Common pitfalls that jeopardize case value
How to avoid accidentally sabotaging your case
When you’ve made the decision to go with a good law firm you put your faith and trust in them to handle the legal aspects of the case. While they are taking care of that aspect it is important to make sure you do not do anything to accidentally compromise your case. You need to realize that when you have opened a case you need to be cautious because innocent things can turn into nightmares. Common examples are:
• Talking to insurance companies about the facts of the accident or your injuries
This is always a bad idea, particularly outside the presence of your attorney. Once an attorney is retained the insurance companies will no longer contact you, but before this happens they will be constantly calling and attempting to get a statement. They might offer the promise of a settlement or medical bills being paid, but do not be fooled by this because their one goal is to get you to say something that will destroy your case. This applies whether it is an auto accident or a trip and fall. Speaking to the insurance companies and giving a statement is always a bad idea.
• Talking about the case
You should not talk to anyone about your case, aside from your lawyer. What you say to your lawyer is 100 percent privileged, meaning it cannot be brought out under any circumstances, but what you say to anyone else is 100 percent not privileged. If the case goes into litigation and you need to give a deposition (which is sworn testimony, very common, and usually done in an informal setting like a lawyer’s office) the first question they will ask is “who have you talked to about the case?” You need to answer truthfully under oath, and if you tell them that you spoke with a friend about it, rest assured that will be the next person to be deposed, and if their memory doesn’t mesh with yours, it can completely compromise the case. The safest path is merely to say “my lawyer is taking care of it” and leave it at that.
• Avoid Social Media
This one is difficult for most people in this day and age, but social media is completely discoverable by the defense, meaning that they can explore it and use it against you in your case. This warning applies to all social media not just one related to the case. We were able to achieve a large settlement for a client in a slip and fall case, but it came to light she had attended a friend’s birthday party and had posted videos of her dancing. She had never testified that she could not dance because of her injuries, but she had back surgery and still had residual pain. She had taken painkillers prior to the party which enabled her to function but the images of her on the dance floor made for difficult explaining. Trial lawyers have an expression “if you’re explaining, you’re losing.” Don’t give the defense ammunition even if you have a valid excuse. Avoid social media like the plague when you have a case pending, your bank account will thank you in the future.

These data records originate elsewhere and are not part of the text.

-- ==== Sys2Proof/Laws/DataMgmt.lean ====
section
/-! SUPPORT. Operations of Machine/Mgmt.lean that leave all stored data alone. -/
namespace Sys2Proof.Machine

set_option linter.all false
set_option Elab.async false

theorem doTotSelRead_data (b0 : State) (v : Nat) (s : State) (h0 : b0.Data s) : b0.Data (doTotSelRead v s) := by
  unfold doTotSelRead
  repeat' (first | with_reducible assumption | with_reducible apply State.setFs_data | with_reducible apply State.count_data | with_reducible apply State.answer_data | with_reducible apply State.Data.ite | split | ((with_reducible conv => arg 2; whnf); split) | intro _)

theorem execTotSelRead_data (b0 : State) (val : Word) (s : State) (h0 : b0.Data s) : b0.DataOut (execTotSelRead val s) := by
  unfold execTotSelRead
  repeat' (first | with_reducible assumption | with_reducible apply doTotSelRead_data | with_reducible apply State.Data.next | intro _)

theorem State.plainWrite_data (b0 : State) (s : State) (a v : Nat) (h0 : b0.Data s) : b0.Data (State.plainWrite s a v) := by
  unfold State.plainWrite
  repeat' (first | with_reducible assumption | intro _ _ _ | intro _ | with_reducible apply State.answer_data | with_reducible apply State.writeAt_data | with_reducible apply State.Data.ite | with_reducible apply State.Data.ite2 | with_reducible apply State.Data.ite22 | with_reducible apply State.Data.ite222 | with_reducible apply State.Data.ite1 | with_reducible apply State.Data.ite21 | split | ((with_reducible conv => arg 2; whnf); split) | ((with_reducible conv => arg 2; arg 1; whnf); split) | ((with_reducible conv => arg 2; arg 1; arg 1; whnf); split) | with_reducible refine State.Data.eq2 (by with_reducible assumption) ?_ | with_reducible refine State.Data.eq22 (by with_reducible assumption) ?_ | with_reducible refine State.Data.eq222 (by with_reducible assumption) ?_ | with_reducible refine State.Data.eq1 (by with_reducible assumption) ?_ | with_reducible apply State.Data.mk_)

theorem State.writeSlot_data (b0 : State) (s : State) (p k i : Nat) (l : List Byte) (h0 : b0.Data s) : b0.Data (State.writeSlot s p k i l) := by
  unfold State.writeSlot
  repeat' (first | with_reducible assumption | with_reducible apply State.answer_data | with_reducible apply State.Data.ite | split | ((with_reducible conv => arg 2; whnf); split) | with_reducible apply State.Data.mk_ | intro _)

theorem State.writeMgc_data (b0 : State) (s : State) (a sub o v : Nat) (h0 : b0.Data s) : b0.Data (State.writeMgc s a sub o v) := by
  unfold State.writeMgc
  repeat' (first | with_reducible assumption | with_reducible apply State.setF_data | with_reducible apply State.answer_data | with_reducible apply doHostRingWrite_data | with_reducible apply State.writeSlot_data | with_reducible apply State.plainWrite_data | with_reducible apply doMinLevelWrite_data | with_reducible apply doThermalRestart_data | with_reducible apply State.Data.ite | split | ((with_reducible conv => arg 2; whnf); split) | intro _)

theorem State.writeFabCtrl_data (b0 : State) (s : State) (v : Nat) (h0 : b0.Data s) : b0.Data (State.writeFabCtrl s v) := by
  unfold State.writeFabCtrl
  repeat' (first | with_reducible assumption | with_reducible apply State.answer_data | with_reducible apply doFabEnableWrite_data | with_reducible apply doFabDiscover_data | with_reducible apply doFabApply_data | with_reducible apply doFabSave_data | with_reducible apply State.Data.ite | split | ((with_reducible conv => arg 2; whnf); split) | intro _)

theorem doTellerRead_data (b0 : State) (r : TellerReq) (s : State) (h0 : b0.Data s) : b0.Data (doTellerRead r s) := by
  unfold doTellerRead
  repeat' (first | with_reducible assumption | intro _ _ _ | intro _ | with_reducible apply State.serve_data | with_reducible apply State.Data.ite | with_reducible apply State.Data.ite2 | with_reducible apply State.Data.ite22 | with_reducible apply State.Data.ite222 | with_reducible apply State.Data.ite1 | with_reducible apply State.Data.ite21 | split | ((with_reducible conv => arg 2; whnf); split) | ((with_reducible conv => arg 2; arg 1; whnf); split) | ((with_reducible conv => arg 2; arg 1; arg 1; whnf); split))

theorem execTellerRead_data (b0 : State) (req : TellerReq) (s : State) (h0 : b0.Data s) : b0.DataOut (execTellerRead req s) := by
  unfold execTellerRead
  repeat' (first | with_reducible assumption | with_reducible apply doTellerRead_data | with_reducible apply State.Data.next | intro _)

end Sys2Proof.Machine
end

• Do not talk to witnesses about the facts of the case
You should always attempt to get the information of any potential witnesses. This is important for the attorney so that they can hire an investigator to get a statement. However, you should not talk to any witness yourself about the facts. If the witness is deposed, they will be asked if they talked to you, and if the answer is ‘yes’, it could create an inference of bias, at best, or at worst they might make it seem like you were attempting to influence their testimony. It is much better to get their information and ask them if it is okay if a lawyer contacts them. At that point, turn the information over to the attorney, who can then get a statement, usually with the help of an investigator who can later be a witness if necessary.

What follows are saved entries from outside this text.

-- ==== Sys2Proof/Laws/KeepsFabric.lean ====
section
/-! SUPPORT. What every operation of Machine/Fabric.lean keeps: the queue, the part, and the canonical forms. -/
namespace Sys2Proof.Machine

set_option linter.all false
set_option Elab.async false

theorem State.sendOn_keeps (b0 : State) (s : State) (k : Packet) (p : Nat) (h0 : b0.Keeps s) : b0.Keeps (State.sendOn s k p) := by
  unfold State.sendOn
  repeat' (first | with_reducible assumption | with_reducible apply State.count_keeps | with_reducible apply State.satF_keeps | with_reducible apply State.Keeps.mk_)

theorem State.emit_keeps (b0 : State) (s : State) (k : Packet) (h0 : b0.Keeps s) : b0.Keeps (State.emit s k) := by
  unfold State.emit
  repeat' (first | with_reducible assumption | with_reducible apply State.sendOn_keeps | split | ((with_reducible conv => arg 2; whnf); split) | with_reducible refine State.Keeps.eq2 (by with_reducible assumption) ?_ | with_reducible refine State.Keeps.eq22 (by with_reducible assumption) ?_ | with_reducible refine State.Keeps.eq1 (by with_reducible assumption) ?_ | with_reducible apply State.Keeps.mk_)

theorem State.flushWaiting_keeps (b0 : State) (s : State) (h0 : b0.Keeps s) : b0.Keeps (State.flushWaiting s) := by
  unfold State.flushWaiting
  repeat' (first | with_reducible assumption | intro _ _ _ | intro _ | with_reducible apply State.emit_keeps | with_reducible apply State.Keeps.foldl | with_reducible apply State.Keeps.foldl2 | with_reducible apply State.Keeps.foldl22 | with_reducible apply State.Keeps.foldl222 | with_reducible apply State.Keeps.foldl1 | split | ((with_reducible conv => arg 2; whnf); split) | ((with_reducible conv => arg 2; arg 1; whnf); split) | ((with_reducible conv => arg 2; arg 1; arg 1; whnf); split) | with_reducible apply State.Keeps.mk_)

theorem State.setRegion_keeps (b0 : State) (s : State) (r : Nat) (x : Region) (h0 : b0.Keeps s) : b0.Keeps (State.setRegion s r x) := by
  unfold State.setRegion
  repeat' (first | with_reducible assumption | with_reducible apply State.Keeps.mk_)

theorem State.setFence_keeps (b0 : State) (s : State) (n : Nat) (x : Fence) (h0 : b0.Keeps s) : b0.Keeps (State.setFence s n x) := by
  unfold State.setFence
  repeat' (first | with_reducible assumption | with_reducible apply State.Keeps.mk_)

theorem State.fenceComplete_keeps (b0 : State) (s : State) (n node : Nat) (h0 : b0.Keeps s) : b0.Keeps (State.fenceComplete s n node) := by
  unfold State.fenceComplete
  repeat' (first | with_reducible assumption | intro _ _ _ | intro _ | with_reducible apply State.sendDep_keeps | with_reducible apply State.Keeps.ite | with_reducible apply State.Keeps.foldl | with_reducible apply State.Keeps.foldl2 | with_reducible apply State.Keeps.foldl22 | with_reducible apply State.Keeps.foldl222 | with_reducible apply State.Keeps.foldl1 | split | ((with_reducible conv => arg 2; whnf); split) | with_reducible apply State.Keeps.mk_)

theorem State.fenceCount_keeps (b0 : State) (s : State) (n step node : Nat) (h0 : b0.Keeps s) : b0.Keeps (State.fenceCount s n step node) := by
  unfold State.fenceCount
  repeat' (first | with_reducible assumption | intro _ _ _ | intro _ | with_reducible apply State.count_keeps | with_reducible apply State.setFence_keeps | with_reducible apply State.fenceComplete_keeps | with_reducible apply State.Keeps.ite | split | ((with_reducible conv => arg 2; whnf); split) | with_reducible apply State.Keeps.mk_)

theorem State.rollFences_keeps (b0 : State) (s : State) (p j : Nat) (rerun : Bool) (h0 : b0.Keeps s) : b0.Keeps (State.rollFences s p j rerun) := by
  unfold State.rollFences
  repeat' (first | with_reducible assumption | intro _ _ _ | intro _ | with_reducible apply State.setFence_keeps | with_reducible apply State.updPart_keeps | with_reducible apply State.Keeps.ite | with_reducible apply State.Keeps.ite2 | with_reducible apply State.Keeps.ite22 | with_reducible apply State.Keeps.ite222 | with_reducible apply State.Keeps.ite1 | with_reducible apply State.Keeps.ite21 | with_reducible apply State.Keeps.foldl | with_reducible apply State.Keeps.foldl2 | with_reducible apply State.Keeps.foldl22 | with_reducible apply State.Keeps.foldl222 | with_reducible apply State.Keeps.foldl1 | split | ((with_reducible conv => arg 2; whnf); split) | ((with_reducible conv => arg 2; arg 1; whnf); split) | ((with_reducible conv => arg 2; arg 1; arg 1; whnf); split) | with_reducible apply State.Keeps.mk_)

theorem State.updTx_keeps (b0 : State) (s : State) (part dst seq : Nat) (f : Tx → Tx) (h0 : b0.Keeps s) : b0.Keeps (State.updTx s part dst seq f) := by
  unfold State.updTx
  repeat' (first | with_reducible assumption | intro _ _ _ | intro _ | with_reducible apply State.Keeps.ite | split | ((with_reducible conv => arg 2; whnf); split) | with_reducible apply State.Keeps.mk_)

theorem State.launch_keeps (b0 : State) (s : State) (t : Tx) (retx : Bool) (h0 : b0.Keeps s) : b0.Keeps (State.launch s t retx) := by
  unfold State.launch
  repeat' (first | with_reducible assumption | intro _ _ _ | intro _ | with_reducible apply State.emit_keeps | with_reducible apply State.updTx_keeps | with_reducible apply State.Keeps.foldl | with_reducible apply State.Keeps.foldl2 | with_reducible apply State.Keeps.foldl22 | with_reducible apply State.Keeps.foldl222 | with_reducible apply State.Keeps.foldl1 | split | ((with_reducible conv => arg 2; whnf); split) | with_reducible apply State.Keeps.mk_)

theorem State.newTx_keeps (b0 : State) (s : State) (part dst op vc group region key : Nat) (addrs : List (Nat × List Byte)) (org : Origin) (h0 : b0.Keeps s) : b0.Keeps (State.newTx s part dst op vc group region key addrs org) := by
  unfold State.newTx
  repeat' (first | with_reducible assumption | intro _ _ _ | intro _ | with_reducible apply State.launch_keeps | with_reducible apply State.Keeps.ite | split | ((with_reducible conv => arg 2; whnf); split) | with_reducible apply State.Keeps.mk_)

theorem State.launchWaiting_keeps (b0 : State) (s : State) (part dst : Nat) (h0 : b0.Keeps s) : b0.Keeps (State.launchWaiting s part dst) := by
  unfold State.launchWaiting
  repeat' (first | with_reducible assumption | intro _ _ _ | intro _ | with_reducible apply State.launch_keeps | with_reducible apply State.Keeps.ite | with_reducible apply State.Keeps.ite2 | with_reducible apply State.Keeps.ite22 | with_reducible apply State.Keeps.ite222 | with_reducible apply State.Keeps.ite1 | with_reducible apply State.Keeps.ite21 | with_reducible apply State.Keeps.foldl | with_reducible apply State.Keeps.foldl2 | with_reducible apply State.Keeps.foldl22 | with_reducible apply State.Keeps.foldl222 | with_reducible apply State.Keeps.foldl1 | split | ((with_reducible conv => arg 2; whnf); split) | ((with_reducible conv => arg 2; arg 1; whnf); split) | ((with_reducible conv => arg 2; arg 1; arg 1; whnf); split))

theorem State.answerTx_keeps (b0 : State) (s : State) (t : Tx) (nack : Bool) (h0 : b0.Keeps s) : b0.Keeps (State.answerTx s t nack) := by
  unfold State.answerTx
  repeat' (first | with_reducible assumption | intro _ _ _ | intro _ | with_reducible apply State.updTx_keeps | with_reducible apply State.fenceCount_keeps | with_reducible apply State.launchWaiting_keeps | with_reducible apply State.Keeps.ite | with_reducible apply State.Keeps.ite2 | with_reducible apply State.Keeps.ite22 | with_reducible apply State.Keeps.ite222 | with_reducible apply State.Keeps.ite1 | with_reducible apply State.Keeps.ite21 | with_reducible apply State.Keeps.foldl | with_reducible apply State.Keeps.foldl2 | with_reducible apply State.Keeps.foldl22 | with_reducible apply State.Keeps.foldl222 | with_reducible apply State.Keeps.foldl1 | split | ((with_reducible conv => arg 2; whnf); split) | ((with_reducible conv => arg 2; arg 1; whnf); split) | ((with_reducible conv => arg 2; arg 1; arg 1; whnf); split) | with_reducible refine State.Keeps.eq2 (by with_reducible assumption) ?_ | with_reducible refine State.Keeps.eq22 (by with_reducible assumption) ?_ | with_reducible refine State.Keeps.eq1 (by with_reducible assumption) ?_ | with_reducible apply State.Keeps.mk_)

theorem State.rollSeqs_keeps (b0 : State) (s : State) (p : Nat) (rerun : Bool) (h0 : b0.Keeps s) : b0.Keeps (State.rollSeqs s p rerun) := by
  unfold State.rollSeqs
  repeat' (first | with_reducible assumption | intro _ _ _ | intro _ | with_reducible apply State.emit_keeps | with_reducible apply State.Keeps.ite | with_reducible apply State.Keeps.ite2 | with_reducible apply State.Keeps.ite22 | with_reducible apply State.Keeps.ite222 | with_reducible apply State.Keeps.ite1 | with_reducible apply State.Keeps.ite21 | with_reducible apply State.Keeps.foldl | with_reducible apply State.Keeps.foldl2 | with_reducible apply State.Keeps.foldl22 | with_reducible apply State.Keeps.foldl222 | with_reducible apply State.Keeps.foldl1 | split | ((with_reducible conv => arg 2; whnf); split) | ((with_reducible conv => arg 2; arg 1; whnf); split) | ((with_reducible conv => arg 2; arg 1; arg 1; whnf); split) | with_reducible apply State.Keeps.mk_)

theorem State.newTxOnce_keeps (b0 : State) (s : State) (part dst op vc group region key : Nat) (addrs : List (Nat × List Byte)) (org : Origin) (h0 : b0.Keeps s) : b0.Keeps (State.newTxOnce s part dst op vc group region key addrs org) := by
  unfold State.newTxOnce
  repeat' (first | with_reducible assumption | intro _ _ _ | intro _ | with_reducible apply State.newTx_keeps | split | ((with_reducible conv => arg 2; whnf); split) | with_reducible refine State.Keeps.eq2 (by with_reducible assumption) ?_ | with_reducible refine State.Keeps.eq22 (by with_reducible assumption) ?_ | with_reducible refine State.Keeps.eq1 (by with_reducible assumption) ?_ | with_reducible apply State.Keeps.mk_)

theorem State.setCut_keeps (b0 : State) (s : State) (org : Origin) (runs : List (Nat × List Byte)) (h0 : b0.Keeps s) : b0.Keeps (State.setCut s org runs) := by
  unfold State.setCut
  repeat' (first | with_reducible assumption | intro _ | with_reducible apply State.Keeps.mk_)

theorem State.sendWrite_keeps (b0 : State) (s : State) (part dst vc region : Nat) (runs : List (Nat × List Byte)) (more : Bool) (org : Origin) (h0 : b0.Keeps s) : b0.Keeps (State.sendWrite s part dst vc region runs more org).2 := by
  unfold State.sendWrite
  repeat' (first | with_reducible assumption | with_reducible apply State.setCut_keeps | intro _ _ _ | intro _ | with_reducible apply State.newTxOnce_keeps | with_reducible apply State.Keeps.ite | with_reducible apply State.Keeps.ite2 | with_reducible apply State.Keeps.ite22 | with_reducible apply State.Keeps.ite222 | with_reducible apply State.Keeps.ite1 | with_reducible apply State.Keeps.ite21 | with_reducible apply State.Keeps.foldl | with_reducible apply State.Keeps.foldl2 | with_reducible apply State.Keeps.foldl22 | with_reducible apply State.Keeps.foldl222 | with_reducible apply State.Keeps.foldl1 | split | ((with_reducible conv => arg 2; whnf); split) | ((with_reducible conv => arg 2; arg 1; whnf); split) | ((with_reducible conv => arg 2; arg 1; arg 1; whnf); split))

theorem State.refuse_keeps (b0 : State) (s : State) (part code src region : Nat) (h0 : b0.Keeps s) : b0.Keeps (State.refuse s part code src region) := by
  unfold State.refuse
  repeat' (first | with_reducible assumption | with_reducible apply State.satF_keeps | with_reducible apply State.raiseP_keeps | with_reducible apply State.Keeps.ite | split | ((with_reducible conv => arg 2; whnf); split) | with_reducible apply State.Keeps.mk_)

theorem State.performOp_keeps (b0 : State) (s : State) (part op a : Nat) (data : List Byte) (h0 : b0.Keeps s) : b0.Keeps (State.performOp s part op a data).2.2 := by
  unfold State.performOp
  repeat' (first | with_reducible assumption | intro _ _ _ | intro _ | with_reducible apply State.raiseP_keeps | with_reducible apply State.extRead_keeps | with_reducible apply State.extWrite_keeps | with_reducible apply State.Keeps.ite | with_reducible apply State.Keeps.ite2 | with_reducible apply State.Keeps.ite22 | with_reducible apply State.Keeps.ite222 | with_reducible apply State.Keeps.ite1 | with_reducible apply State.Keeps.ite21 | split | ((with_reducible conv => arg 2; whnf); split) | ((with_reducible conv => arg 2; arg 1; whnf); split) | ((with_reducible conv => arg 2; arg 1; arg 1; whnf); split) | with_reducible refine State.Keeps.eq2 (by with_reducible assumption) ?_ | with_reducible refine State.Keeps.eq22 (by with_reducible assumption) ?_ | with_reducible refine State.Keeps.eq222 (by with_reducible assumption) ?_ | with_reducible refine State.Keeps.eq1 (by with_reducible assumption) ?_ | with_reducible apply State.Keeps.pair2 | with_reducible apply State.Keeps.pair22 | with_reducible apply State.Keeps.pair222 | with_reducible apply State.Keeps.mk_)

theorem State.sendAnswer_keeps (b0 : State) (s : State) (k : Packet) (op : Nat) (payload : List Byte) (retx : Bool) (h0 : b0.Keeps s) : b0.Keeps (State.sendAnswer s k op payload retx) := by
  unfold State.sendAnswer
  repeat' (first | with_reducible assumption | with_reducible apply State.emit_keeps | with_reducible apply State.Keeps.mk_)

theorem State.setPeer_keeps (b0 : State) (s : State) (x : PeerIn) (h0 : b0.Keeps s) : b0.Keeps (State.setPeer s x) := by
  unfold State.setPeer
  repeat' (first | with_reducible assumption | intro _ _ _ | intro _ | split | ((with_reducible conv => arg 2; whnf); split) | with_reducible apply State.Keeps.mk_)

theorem State.finishIn_keeps (b0 : State) (s : State) (part : Nat) (k : Packet) (op : Nat) (payload : List Byte) (h0 : b0.Keeps s) : b0.Keeps (State.finishIn s part k op payload) := by
  unfold State.finishIn
  repeat' (first | with_reducible assumption | with_reducible apply State.setPeer_keeps | with_reducible apply State.sendAnswer_keeps)

theorem State.countIn_keeps (b0 : State) (s : State) (part : Nat) (k : Packet) (h0 : b0.Keeps s) : b0.Keeps (State.countIn s part k) := by
  unfold State.countIn
  repeat' (first | with_reducible assumption | with_reducible apply State.raiseP_keeps | with_reducible apply State.fenceCount_keeps | with_reducible apply State.Keeps.ite | split | ((with_reducible conv => arg 2; whnf); split))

• Don’t say you can’t do something unless you really cannot
While it might often feel like you cannot do something because of the pain it is generally a bad idea to report to anyone, in a statement, in a deposition, or the trickiest because most people don’t think of it, to their doctor that they cannot do an activity. It is rare, except in catastrophic cases, that a person is absolutely precluded from doing an activity altogether. The greatest danger is reporting to a doctor that you can no longer play golf, forgetting about it, then when you take pain meds, you go ahead and hit a few balls at the driving range. It doesn’t matter that attempting to do the sport that you love made you stay in bed for a week from the pain or that you had to ice your back for hours a day, all that is going to matter come trial is the testimony of a caddy who saw you golfing when you told your doctor you could not do so.